大手広告代理店、電通に勤務していた、当時24歳の女子社員が昨年末に自殺した事件が先日相次いで報じられた。原因は長時間の過重労働にあったとし、労災も認められた。
報道によると、亡くなったのは入社1年目の女性で、昨年4月に入社したものの、その年の10月頃から業務が大幅に増え、時間外労働は100時間を超えていたとされている。入社して間もない新人に割り振る仕事量ではなかったことは明々白々だ。(文:松本ミゾレ)
「悲しい事件だったね」で終わらせてはいけない
痛々しいのは、亡くなった女性のSNSアカウントから、自殺直前になって「死にたい」というメッセージが発信されていたことにある。現在このアカウントは非公開設定となっているが、数日前には誰もが目にすることができた。日々の残業に追い詰められる様子は、なんとも悲痛だ。
ここからが本題である。今回のこの労災認定というニュース、それに準じて注目されることとなった100時間超の残業を新入社員が押し付けられていたという事態。痛ましいことこの上ないのだが、一方でどこか「このケースだけを取り沙汰して終わるのではなく、もっと多くの事例を知りたい」という思いがある。
大きく話題になった理由はなんとなく察することはできる。東大卒で容姿にも恵まれた女性が、あの電通で長時間労働を強いられ、クリスマス前に自殺してしまった。しかもSNSにはその記録が細かく残っている。
しかし、そこだけに目を向けていて、「悲しい事件だったね」で終わらせていいのかどうか……。
「勤務問題」が原因での自殺者はこの20年で1.7倍以上
日本という国は、世界的に見ても自殺者が多い。内閣府によると、2015年の全国の自殺者数は、2万4025人だという。自殺の理由として、もっとも多いものは、健康問題で、次いで生活苦、それから家庭の問題などがトップ3となっている。そして、勤務問題は4番目で、人数でいうと2159人となっている。
過去のデータを見ると勤務問題を原因の一つとして自殺した人は、1995年では1217人だったので、この20年で1.7倍以上増えていることになる。世界中を見渡しても、日本ほど命を削って仕事を強いられている労働者が多い国もないだろう。

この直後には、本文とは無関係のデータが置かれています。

-- ==== Sys2Proof/Machine/Dispatch.lean ====
section
/-! DEFINITION. One arm per command. -/
namespace Sys2Proof.Machine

もちろん、今回の事件は非常に痛ましいし、電通もしかるべき批判を受けるべきだが、もはや一例だけをことさら取り上げて悲しむような状況は、とっくに過ぎ去ってしまっているのではないだろうか。
過重労働に追い詰められた被害者をこれ以上出さないという危機感がない国、日本
今の日本では、どうこう頑張っても、見返りはたかが知れている。それなのに寝食を削って労働を強いられるという状況は、人の心を壊すには十分だろう。
今回の電通の件は、注目を集める要素が多いこともあり話題になったが、過重労働に耐えかねて命を絶つ人の大多数は、もっと目立ちにくい存在だ。
そういった人々が、誰にも心配されず、存在も感知されず、人知れず苦悩した挙句に死を選んでいる。そのような現実が当たり前に存在しているのが恐ろしい。
企業はこのような事態が発覚すれば、判で押したように「問題解決に尽力する」とはいうが、本当にこの手の問題を解決する気をみせる企業なんて、実際どれだけあるのだろうか。長時間労働がもたらすメリットとデメリットを天秤にかけるとどうなるか。こんな当たり前のことが分からないはずがない。
多くの人が過労死の危険性を再認識し、過重労働で命を落とす人が少しでも減っていくことを願いたい。